╭─ Data shown

-- ==== Sys2Proof/Machine/Operands.lean ====
section
/-! DEFINITION. The operand forms: the value of a `SETP` operand (30_encoding.md R94, R98), the domain a value is
clamped into (10_state.md R21), and the numbers of stages and parameters (00_scope.md R16). -/

namespace Sys2Proof

section
variable {α : Type} (d : Device α)

/-- The least value of an entry's domain (R21); the two fixed depths have one value. -/
def SParam.lo : SParam → α
  | .hpfFrequency | .lpfFrequency | .eqlFrequency | .eqmFrequency | .eqhFrequency => d.fMin
  | .hpfQ | .lpfQ | .eqmQ => d.qMin
  | .eqlGain | .eqmGain | .eqhGain => d.gMin
  | .phaRate | .flaRate | .choRate => d.num.zero
  | .phaDepth => d.num.zero
  | .flaDepth => d.flDepth
  | .choDepth => d.choDepth
  | .flaFeedback | .dlyFeedback => d.num.zero
  | .dlyTime => d.num.zero

/-- The greatest value of an entry's domain (R21). -/
def SParam.hi : SParam → α
  | .hpfFrequency | .lpfFrequency | .eqlFrequency | .eqmFrequency | .eqhFrequency => d.fMax
  | .hpfQ | .lpfQ | .eqmQ => d.qMax
  | .eqlGain | .eqmGain | .eqhGain => d.gMax
  | .phaRate | .flaRate | .choRate => d.rateMax
  | .phaDepth => d.phDepthMax
  | .flaDepth => d.flDepth
  | .choDepth => d.choDepth
  | .flaFeedback | .dlyFeedback => d.fbMax
  | .dlyTime => d.dlyTmax

/-- The least value of a held entry's domain (R21). -/
def HParam.lo : HParam → α
  | .phaMix | .flaMix | .choMix | .dlyMix | .revMix | .revTime | .envSustain => d.num.zero
  | .envAttack | .envDecay | .envRelease => d.envTMin

/-- The greatest value of a held entry's domain (R21). -/
def HParam.hi : HParam → α
  | .phaMix | .flaMix | .choMix | .dlyMix | .revMix | .revTime | .envSustain => d.num.one
  | .envAttack | .envDecay | .envRelease => d.envTMax

/-- The configured default of a smoothed entry (R21, column "reset value"). -/
def SParam.dflt : SParam → α
  | .hpfFrequency => d.hpfF0
  | .hpfQ => d.hpfQ0
  | .lpfFrequency => d.lpfF0
  | .lpfQ => d.lpfQ0
  | .eqlFrequency => d.eqlF0
  | .eqlGain => d.eqlG0
  | .eqmFrequency => d.eqmF0
  | .eqmQ => d.eqmQ0
  | .eqmGain => d.eqmG0
  | .eqhFrequency => d.eqhF0
  | .eqhGain => d.eqhG0
  | .phaRate => d.phRate0
  | .phaDepth => d.phDepth0
  | .flaRate => d.flRate0
  | .flaDepth => d.flDepth
  | .flaFeedback => d.flFb0
  | .choRate => d.choRate0
  | .choDepth => d.choDepth
  | .dlyTime => d.dlyT0
  | .dlyFeedback => d.dlyFb0

/-- The configured default of a held entry; `REV.time` resets to 0 (R21). -/
def HParam.dflt : HParam → α
  | .phaMix => d.phMix0
  | .flaMix => d.flMix0
  | .choMix => d.choMix0
  | .dlyMix => d.dlyMix0
  | .revTime => d.num.zero
  | .revMix => d.revMix0
  | .envAttack => d.envA0
  | .envDecay => d.envD0
  | .envSustain => d.envS0
  | .envRelease => d.envR0

/-- `clamp` into an entry's domain (30_encoding.md R99). -/
def SParam.legal (p : SParam) (v : α) : α := d.num.clamp v (p.lo d) (p.hi d)
def HParam.legal (p : HParam) (v : α) : α := d.num.clamp v (p.lo d) (p.hi d)

/-- The operand `v` of a `SETP` (R98): none for a NaN pattern, the bound of the domain for an infinity, else
`dec32(val)`. -/
def operandValue (N : NumSys α) (lo hi : α) (val : Val) : Option α :=
  if isNaNPattern val then none
  else if val = posInfPattern then some hi
  else if val = negInfPattern then some lo
  else some (N.dec32 val)

/-- The value a `SETP` stores (R98, R99): the operand clamped into the domain; none for a NaN pattern. -/
def SParam.operand (p : SParam) (val : Val) : Option α :=
  (operandValue d.num (p.lo d) (p.hi d) val).map (p.legal d)
def HParam.operand (p : HParam) (val : Val) : Option α :=
  (operandValue d.num (p.lo d) (p.hi d) val).map (p.legal d)

end

/-- A parameter, smoothed or held. -/
inductive ParamRef where
  | smoothed (p : SParam)
  | held (p : HParam)
deriving DecidableEq, Repr

/-- The parameter at a (stage, parameter) pair of numbers: the thirty rows of R21's table under the numbers of R16. -/
def paramAt (stage param : Nat) : Option ParamRef :=
  match stage, param with
  | 0, 0 => some (.smoothed .hpfFrequency)
  | 0, 1 => some (.smoothed .hpfQ)
  | 1, 0 => some (.smoothed .lpfFrequency)
  | 1, 1 => some (.smoothed .lpfQ)
  | 2, 0 => some (.smoothed .eqlFrequency)
  | 2, 2 => some (.smoothed .eqlGain)
  | 3, 0 => some (.smoothed .eqmFrequency)
  | 3, 1 => some (.smoothed .eqmQ)
  | 3, 2 => some (.smoothed .eqmGain)
  | 4, 0 => some (.smoothed .eqhFrequency)
  | 4, 2 => some (.smoothed .eqhGain)
  | 5, 3 => some (.smoothed .phaRate)
  | 5, 4 => some (.smoothed .phaDepth)
  | 5, 6 => some (.held .phaMix)
  | 6, 3 => some (.smoothed .flaRate)
  | 6, 4 => some (.smoothed .flaDepth)
  | 6, 5 => some (.smoothed .flaFeedback)
  | 6, 6 => some (.held .flaMix)
  | 7, 3 => some (.smoothed .choRate)
  | 7, 4 => some (.smoothed .choDepth)
  | 7, 6 => some (.held .choMix)
  | 8, 7 => some (.smoothed .dlyTime)
  | 8, 5 => some (.smoothed .dlyFeedback)
  | 8, 6 => some (.held .dlyMix)
  | 9, 7 => some (.held .revTime)
  | 9, 6 => some (.held .revMix)
  | 10, 8 => some (.held .envAttack)
  | 10, 9 => some (.held .envDecay)
  | 10, 10 => some (.held .envSustain)
  | 10, 11 => some (.held .envRelease)
  | _, _ => none

/-- The chain stage of a stage number (R16). -/
def stageAt (n : Nat) : Option Stage :=
  match n with
  | 0 => some .hpf
  | 1 => some .lpf
  | 2 => some .eql
  | 3 => some .eqm
  | 4 => some .eqh
  | 5 => some .pha
  | 6 => some .fla
  | 7 => some .cho
  | 8 => some .dly
  | 9 => some .rev
  | _ => none

end Sys2Proof
end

╰─

Tell how many lines above include the word "revTime". Give the number alone.

__Solution to this problem__: 4